● WHAT IS BEING ASKED
Whenever "busy" appears in a line of the entries below, that line counts; give the total only.
►
/-- The HIF rows of the register index. -/
def regRowsHif : List RegRow := [
  ⟨0x000000, 1, 4, 0x00104010, 0x00000000, 0x00000000, 0x00000000, 0x00000000, []⟩,
  ⟨0x000004, 1, 4, 0x00000001, 0x00000031, 0x00000000, 0x00000000, 0x00000000, [⟨4, 2, 0, 2⟩]⟩,
  ⟨0x000008, 1, 4, 0x00000000, 0x00000000, 0x00000003, 0x00000000, 0x00000000, []⟩,
  ⟨0x00000C, 1, 4, 0x00000000, 0x00000003, 0x00000000, 0x00000000, 0x00000000, []⟩,
  ⟨0x000010, 1, 4, 0x00000000, 0x00000000, 0x00000000, 0x00000000, 0x00000000, []⟩,
  ⟨0x000014, 1, 4, 0x00000000, 0x00000000, 0x0000007F, 0x00000000, 0x00000000, []⟩,
  ⟨0x000018, 1, 4, 0x00000000, 0x00000000, 0x00000000, 0x00000000, 0x00000000, []⟩,
  ⟨0x00001C, 1, 4, 0x00000000, 0x00000000, 0x00000000, 0x00000000, 0x00000000, []⟩,
  ⟨0x000020, 1, 4, 0x00000000, 0x00000000, 0x00000000, 0x00000000, 0x00000000, []⟩,
  ⟨0x000024, 1, 4, 0x00000000, 0x00000000, 0x00000000, 0x00000000, 0x00000000, []⟩,
  ⟨0x000028, 1, 4, 0x00000000, 0x00000000, 0x00000000, 0x00000000, 0x00000000, []⟩]

/-- The CHT rows of the register index. -/
def regRowsCht : List RegRow := [
  ⟨0x010000, 1, 4, 0x0000044C, 0x00000000, 0x00000000, 0x00000000, 0x00000000, []⟩,
  ⟨0x010004, 1, 4, 0x00000000, 0x00000000, 0x00000000, 0x00000000, 0x00000000, []⟩,
  ⟨0x010008, 1, 4, 0x00000000, 0x00000000, 0x0000003F, 0x00000000, 0x00000000, []⟩,
  ⟨0x01000C, 1, 4, 0x00000000, 0x0000003F, 0x00000000, 0x00000000, 0x00000000, []⟩,
  ⟨0x010010, 4, 4, 0x00000000, 0x00000000, 0x00000000, 0x00000000, 0x00000000, []⟩,
  ⟨0x010020, 1, 4, 0x00000000, 0x0000001F, 0x00000000, 0x00000000, 0x00000000, []⟩,
  ⟨0x010024, 1, 4, 0x00000000, 0xFFFFFFFF, 0x00000000, 0x00000000, 0x00000000, []⟩,
  ⟨0x010028, 1, 4, 0x00000000, 0x00000000, 0x00000000, 0x00000000, 0x00000000, []⟩,
  ⟨0x01002C, 1, 4, 0x00000000, 0x00000000, 0x00000000, 0x00000000, 0x00000000, []⟩,
  ⟨0x010030, 1, 4, 0x00000000, 0x00000000, 0x00000000, 0x00000000, 0x00000000, []⟩,
  ⟨0x010034, 1, 4, 0x00000000, 0x00000000, 0x00000000, 0x00000000, 0x00000000, []⟩,
  ⟨0x010038, 1, 4, 0x00000000, 0x00000000, 0x00000000, 0x00000000, 0x00000000, []⟩,
  ⟨0x01003C, 1, 4, 0x00000000, 0x00000000, 0x00000000, 0x00000000, 0x00000000, []⟩,
  ⟨0x010040, 1, 4, 0x00000000, 0x00000000, 0x00000000, 0x00000000, 0x00000000, []⟩,
  ⟨0x010044, 1, 4, 0x00000000, 0x00000000, 0x00000000, 0x00000000, 0x00000000, []⟩,
  ⟨0x010080, 16, 4, 0x00000000, 0x00000000, 0x00000000, 0x00000000, 0x00000000, []⟩,
  ⟨0x0100C0, 16, 4, 0x00000000, 0x00000000, 0x00000000, 0x00000000, 0x00000000, []⟩]

/-- The DSC rows of the register index. -/
def regRowsDsc : List RegRow := [
  ⟨0x020000, 1, 4, 0x09241815, 0x00000000, 0x00000000, 0x00000000, 0x00000000, []⟩,
  ⟨0x020004, 1, 4, 0x00000007, 0x00000007, 0x00000000, 0x00000000, 0x00000000, []⟩,
  ⟨0x020008, 1, 4, 0x00000000, 0x00000000, 0x0000007F, 0x00000000, 0x00000000, []⟩,
  ⟨0x02000C, 1, 4, 0x00000000, 0x0000007F, 0x00000000, 0x00000000, 0x00000000, []⟩,
  ⟨0x020010, 1, 4, 0x00104085, 0x00FFFFFF, 0x00000000, 0x00000000, 0x00000000, [⟨0, 4, 3, 9⟩, ⟨4, 8, 1, 255⟩, ⟨12, 8, 1, 255⟩, ⟨20, 4, 1, 15⟩]⟩,
  ⟨0x020014, 1, 4, 0x00080644, 0x000FFFFF, 0x00000000, 0x00000000, 0x00000000, [⟨0, 4, 2, 15⟩, ⟨4, 12, 1, 4095⟩, ⟨16, 4, 1, 15⟩]⟩,
  ⟨0x020018, 1, 4, 0x00460064, 0x007FFFFF, 0x00000000, 0x00000000, 0x00000000, [⟨0, 16, 1, 65535⟩, ⟨16, 7, 10, 90⟩]⟩,
  ⟨0x02001C, 1, 4, 0x00000000, 0xFFFF001F, 0x00000000, 0x00000100, 0x00000000, [⟨16, 16, 1, 65535⟩]⟩,
  ⟨0x020020, 1, 4, 0x00000000, 0x00000000, 0x00000000, 0x00000000, 0x00000000, []⟩,
  ⟨0x020024, 1, 4, 0x00000000, 0x00000000, 0x00000000, 0x00000000, 0x0000011F, []⟩,
  ⟨0x020028, 1, 4, 0x00000000, 0x00000000, 0x00000000, 0x00000000, 0x00000000, []⟩,
  ⟨0x02002C, 1, 4, 0x00000000, 0x00000000, 0x00000000, 0x00000000, 0x00000000, []⟩,
  ⟨0x020030, 1, 4, 0x00000000, 0x00000000, 0x00000000, 0x00000000, 0x00000000, []⟩,
  ⟨0x020100, 21, 32, 0x00000000, 0x00000000, 0x00000000, 0x00000000, 0x00000000, []⟩,
  ⟨0x020104, 21, 32, 0x00000000, 0x00000000, 0x00000000, 0x00000000, 0x00000000, []⟩,
  ⟨0x020108, 21, 32, 0x00000000, 0x00000000, 0x00000000, 0x00000000, 0x00000000, []⟩,
  ⟨0x02010C, 21, 32, 0x00000000, 0x00000000, 0x00000000, 0x00000000, 0x00000000, []⟩,
  ⟨0x020110, 21, 32, 0x00000000, 0x00000000, 0x00000000, 0x00000000, 0x00000000, []⟩,
  ⟨0x020114, 21, 32, 0x00000000, 0x00000000, 0x00000000, 0x00000000, 0x00000000, []⟩,
  ⟨0x020118, 21, 32, 0x00000000, 0x00000000, 0x00000000, 0x00000000, 0x00000000, []⟩,
  ⟨0x02011C, 21, 32, 0x00000000, 0x00000000, 0x00000000, 0x00000000, 0x00000000, []⟩,
  ⟨0x020400, 24, 4, 0x00000000, 0x00000000, 0x00000000, 0x00000000, 0x00000000, []⟩]

/-- The SLV rows of the register index. -/
def regRowsSlv : List RegRow := [
  ⟨0x040000, 1, 4, 0x00402440, 0x00000000, 0x00000000, 0x00000000, 0x00000000, []⟩,
  ⟨0x040004, 1, 4, 0x00001901, 0x0000FF01, 0x00000000, 0x00000002, 0x00000000, [⟨8, 8, 1, 100⟩]⟩,
  ⟨0x040008, 1, 4, 0x00000000, 0x00000000, 0x000000FF, 0x00000000, 0x00000000, []⟩,
  ⟨0x04000C, 1, 4, 0x00000000, 0x000000FF, 0x00000000, 0x00000000, 0x00000000, []⟩,
  ⟨0x040010, 1, 4, 0x00000000, 0x00000000, 0x00000000, 0x00000000, 0x00000000, []⟩,
  ⟨0x040014, 1, 4, 0x002007D0, 0x00FF1FFF, 0x00000000, 0x00000000, 0x00000000, [⟨0, 13, 500, 8000⟩, ⟨16, 8, 8, 255⟩]⟩,
  ⟨0x040018, 1, 4, 0x00000000, 0x00000000, 0x00000000, 0x00000000, 0x00000000, []⟩,
  ⟨0x04001C, 1, 4, 0x00000000, 0x00000000, 0x00000000, 0x00000000, 0x00000000, []⟩,
  ⟨0x040020, 1, 4, 0x00000000, 0x00000000, 0x00000000, 0x00000000, 0x00000000, []⟩,
  ⟨0x040024, 1, 4, 0x00000000, 0x00000000, 0x00000000, 0x00000000, 0x00000000, []⟩,
  ⟨0x040028, 1, 4, 0x00000000, 0x00000000, 0x00000000, 0x00000000, 0x00000000, []⟩,
  ⟨0x04002C, 1, 4, 0x00000000, 0x00000000, 0x00000000, 0x00000000, 0x00000000, []⟩,
  ⟨0x040030, 1, 4, 0x00000000, 0x00000000, 0x00000000, 0x00000000, 0x00000000, []⟩,
  ⟨0x040034, 1, 4, 0x00000000, 0x00000000, 0x00000000, 0x00000000, 0x00000000, []⟩,
  ⟨0x040038, 1, 4, 0x00000040, 0x00000000, 0x00000000, 0x00000000, 0x00000000, []⟩,
  ⟨0x04003C, 1, 4, 0x00000000, 0x00000000, 0x00000000, 0x00000000, 0x00000000, []⟩,
  ⟨0x040040, 1, 4, 0x00000000, 0x00000000, 0x00000000, 0x00000000, 0x00000000, []⟩,
  ⟨0x040044, 1, 4, 0x00000000, 0x00000000, 0x00000000, 0x00000000, 0x00000000, []⟩,
  ⟨0x040048, 1, 4, 0x00000000, 0x00000000, 0x00000000, 0x00000000, 0x00000000, []⟩,
  ⟨0x04004C, 1, 4, 0x00000000, 0x00000000, 0x00000000, 0x00000000, 0x00000000, []⟩,
  ⟨0x040050, 1, 4, 0x00000000, 0x00000000, 0x00000000, 0x00000000, 0x00000000, []⟩,
  ⟨0x040054, 1, 4, 0x00000000, 0x00000000, 0x00000000, 0x00000000, 0x00000000, []⟩,
  ⟨0x040058, 1, 4, 0x00000000, 0x00000000, 0x00000000, 0x00000000, 0x00000000, []⟩,
  ⟨0x040080, 16, 4, 0x00000000, 0x00000000, 0x00000000, 0x00000000, 0x00000000, []⟩,
  ⟨0x0400C0, 16, 4, 0x00000000, 0x00000000, 0x00000000, 0x00000000, 0x00000000, []⟩,
  ⟨0x040100, 8, 4, 0x00000000, 0x00000000, 0x00000000, 0x00000000, 0x00000000, []⟩,
  ⟨0x040200, 1, 4, 0x00000000, 0x00000000, 0x00000000, 0x00000000, 0x00000000, []⟩,
  ⟨0x040204, 1, 4, 0x00000000, 0x00000000, 0x00000000, 0x00000000, 0x00000000, []⟩,
  ⟨0x040208, 1, 4, 0x00000000, 0x00000000, 0x00000000, 0x00000000, 0x00000000, []⟩,
  ⟨0x04020C, 1, 4, 0x00000000, 0x00000000, 0x00000000, 0x00000000, 0x00000000, []⟩]
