/-- After reset: nothing in any slot, no chart lit (R83, log entry 7). -/
def ChartState.reset : ChartState :=
  { slots := List.replicate 4 Slot.empty, lit := none, arm := none, held := [], announce := none, heard := none, headNext := none, store := none, storeQueue := [],
    settingsA := none, settingsB := none, keys := List.replicate 4 { nvm := none, pend := none }, acting := false, silence := 0,
    deputyActs := false, headDigest := none, handback := none }

/-! ### Discovery and links (02_topology_addressing.md, 04_discovery_links.md) -/

/-- The states of a port, in the order of their codes 0 to 9 (R96). -/
inductive PortState where
  | off | train | secure | verify | lit | held | parked | dark | extra | quarantined
deriving DecidableEq, Repr

/-- The code of a port state (R96). -/
def PortState.code : PortState → Nat
  | .off => 0 | .train => 1 | .secure => 2 | .verify => 3 | .lit => 4 | .held => 5 | .parked => 6 | .dark => 7 | .extra => 8
  | .quarantined => 9

/-- Words 0, 4 and 5 of a neighbour's beacon (R103). -/
structure Found where
  w0 : Word
  w4 : Word
  w5 : Word
deriving DecidableEq, Repr

/-- A packet waiting at an egress, under its virtual channel and, on VC2 and VC3, its group (R59, R61, R202); at a switch, the ingress port and the VC in
whose buffer it stands (R62), none for a packet formed here. -/
structure Waiting where
  vc    : Nat
  group : Nat
  came  : Option (Nat × Nat)
  pkt   : Packet
deriving DecidableEq, Repr

/-- The keys of an encrypted port (R344): the key of each direction, the ratchet, whether this end has the lower ID_KEY. -/
structure LinkKeys where
  tx      : List Byte
  rx      : List Byte
  ratchet : List Byte
  low     : Bool
deriving DecidableEq, Repr

/-- A token bucket (R60): the bytes it holds, the part of a byte beyond them in 1/25,600, the flash and the offset it was last filled at. -/
structure Bucket where
  bytes  : Nat
  part   : Nat
  filled : Nat × Nat
deriving DecidableEq, Repr

/-- A full bucket: 8,224 bytes (R60). -/
def Bucket.full : Bucket := { bytes := 8224, part := 0, filled := (0, 0) }

/-- An egress (R58 to R62, R202): what a switch port, an endpoint fabric link and a Keeper port send by. -/
structure Egress where
  credits   : List Nat     -- per VC (R62)
  resyncing : Bool         -- RESYNC_MARK sent, no new packet until the grant (R95)
  bucket0   : Bucket       -- the VC0 token bucket (R60)
  bucket1   : Bucket
  deficits  : List Nat     -- VC2 to VC7 (R61)
  turn      : Nat          -- the VC whose turn it is, 2 to 7
  granted   : Bool         -- that VC has its quantum of this turn (R61)
  groupTurn : List Nat     -- last group served on VC2 and VC3 (R202)
  inTurn    : List (Nat × Nat)  -- per VC and group, the last input served (R202)
  queue     : List Waiting -- oldest first
deriving DecidableEq, Repr

/-- An egress after reset: full buckets, so many credits for each VC (R60). The spec gives no credits that a sender holds before the first RESYNC_GRANT:
what the receiver is sure to provide, 130 units a VC of a Keeper and 65 of an agent, is the model's choice (DESIGN CHOICE, log entry 101). -/
def Egress.reset (units : Nat) : Egress :=
  { credits := List.replicate 8 units, resyncing := false, bucket0 := Bucket.full, bucket1 := Bucket.full, deficits := List.replicate 6 0, turn := 2,
    granted := false, groupTurn := [0, 0], inTurn := [], queue := [] }

/-- One logical port of the Keeper, 0 to 20 (R39, R96). Lane sets are 9-bit masks. -/
structure Port where
  id        : Nat
  st        : PortState
  position  : Nat
  active    : Nat
  failed    : Nat          -- the own failed set
  farFailed : Nat          -- the last set received (R109)
  parked    : Nat
  cls       : Nat          -- CLASS of R121
  clsBody   : List Word    -- body of the class event recorded at the transition into the class (R106)
  failReason : Nat
  found     : Option Found
  lastBeacon : Option (Found × Nat × Nat)  -- words, run of equal beacons, LSTATE of the last (R103)
  missing   : Nat          -- flashes without a valid beacon (R102)
  litHolder : Bool         -- the last beacon shows LIT_HOLDER (R101)
  farOverlay : Bool        -- the last beacon shows OVERLAY
  farEpochHeld : Nat       -- graph epoch in the last beacon
  heard     : Bool         -- a valid beacon arrived in this flash
  trainFails : Nat
  secureFails : Nat
  depth     : Nat          -- park depth (R115)
  waking    : Bool
  idle      : Nat          -- flashes without a packet (R117)
  busy      : Bool         -- a packet other than a beacon in this flash
  load      : Nat          -- bytes sent in the last flash (R117)
  testHold  : Bool         -- held in test for the far Keeper (R119)
  hcrc      : Nat
  fcs       : Nat
  fecCount  : Nat
  fecWorst  : Nat
  auth      : Nat
  retrains  : Nat
  weak      : List Nat     -- per lane, flashes in a row above 10^-COR_EXP (R108)
  uncor     : List Nat     -- per lane, uncorrectable codewords in this flash (R108)
  tagFails  : Nat          -- in this flash (R114)
  samples   : Nat          -- valid hop-delay samples of this flash (R292, R294)
  sampleSum : Nat          -- their sum, in units of 2^-8 ns
  unclean   : Bool         -- this flash is not clean for the link (R294)
  eg        : Egress
  resyncDue : Bool         -- a wrong HCRC came in this flash (R95)
  lcbSeq    : Nat          -- sequence number of the next link control block (R94)
  refused   : Nat          -- packets refused under R17
  sent      : List Nat     -- bytes sent in this flash: all, SVC 2 and 3, VC1, VC0 (R316)
  discards  : Nat          -- packets discarded in this flash under R17 and R54 (R316)
  lcbErrors : Nat          -- link control blocks ignored (R94)
  keys      : Option LinkKeys       -- (R113, R344)
  scalar    : List Byte             -- ephemeral X448 scalar of the agreement in progress (R341, R344)
  keyEpoch  : Nat
  farEpoch  : Nat
  txPackets : Nat          -- packet counter of the key epoch (R114)
  rxPackets : Nat          -- packet counter of the key epoch received under (R113)
  keyFlash  : Nat          -- flash of the last key change
  ownHello  : List Byte             -- the HELLO sent in this SECURE (R344)
  hello     : Option (List Byte)    -- the partner's verified HELLO (R344)
  peer      : Option (BitVec 64)    -- serial of the partner accepted (R344)
deriving DecidableEq, Repr

/-- Port n after reset: OFF at position n (R121). The credits toward a far receiver before its first RESYNC_GRANT are not given: 130 units a VC are the
model's choice (DESIGN CHOICE, log entry 101). -/
def Port.reset (n : Nat) : Port :=
  { id := n, st := .off, position := n, active := 0, failed := 0, farFailed := 0, parked := 0, cls := 0, clsBody := [], failReason := 0, found := none,
    lastBeacon := none, missing := 0, litHolder := false, farOverlay := false, farEpochHeld := 0, heard := false, trainFails := 0, secureFails := 0, depth := 0, waking := false, idle := 0,
    busy := false, load := 0, testHold := false, hcrc := 0, fcs := 0, fecCount := 0, fecWorst := 0, auth := 0, retrains := 0,
    weak := List.replicate 9 0, uncor := List.replicate 9 0, tagFails := 0, samples := 0, sampleSum := 0, unclean := false, eg := Egress.reset 130, resyncDue := false,
    lcbSeq := 0, refused := 0, sent := [0, 0, 0, 0], discards := 0, lcbErrors := 0, keys := none, scalar := [], keyEpoch := 0, farEpoch := 0, txPackets := 0, rxPackets := 0, keyFlash := 0, ownHello := [], hello := none,
    peer := none }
◄
● REPLY
2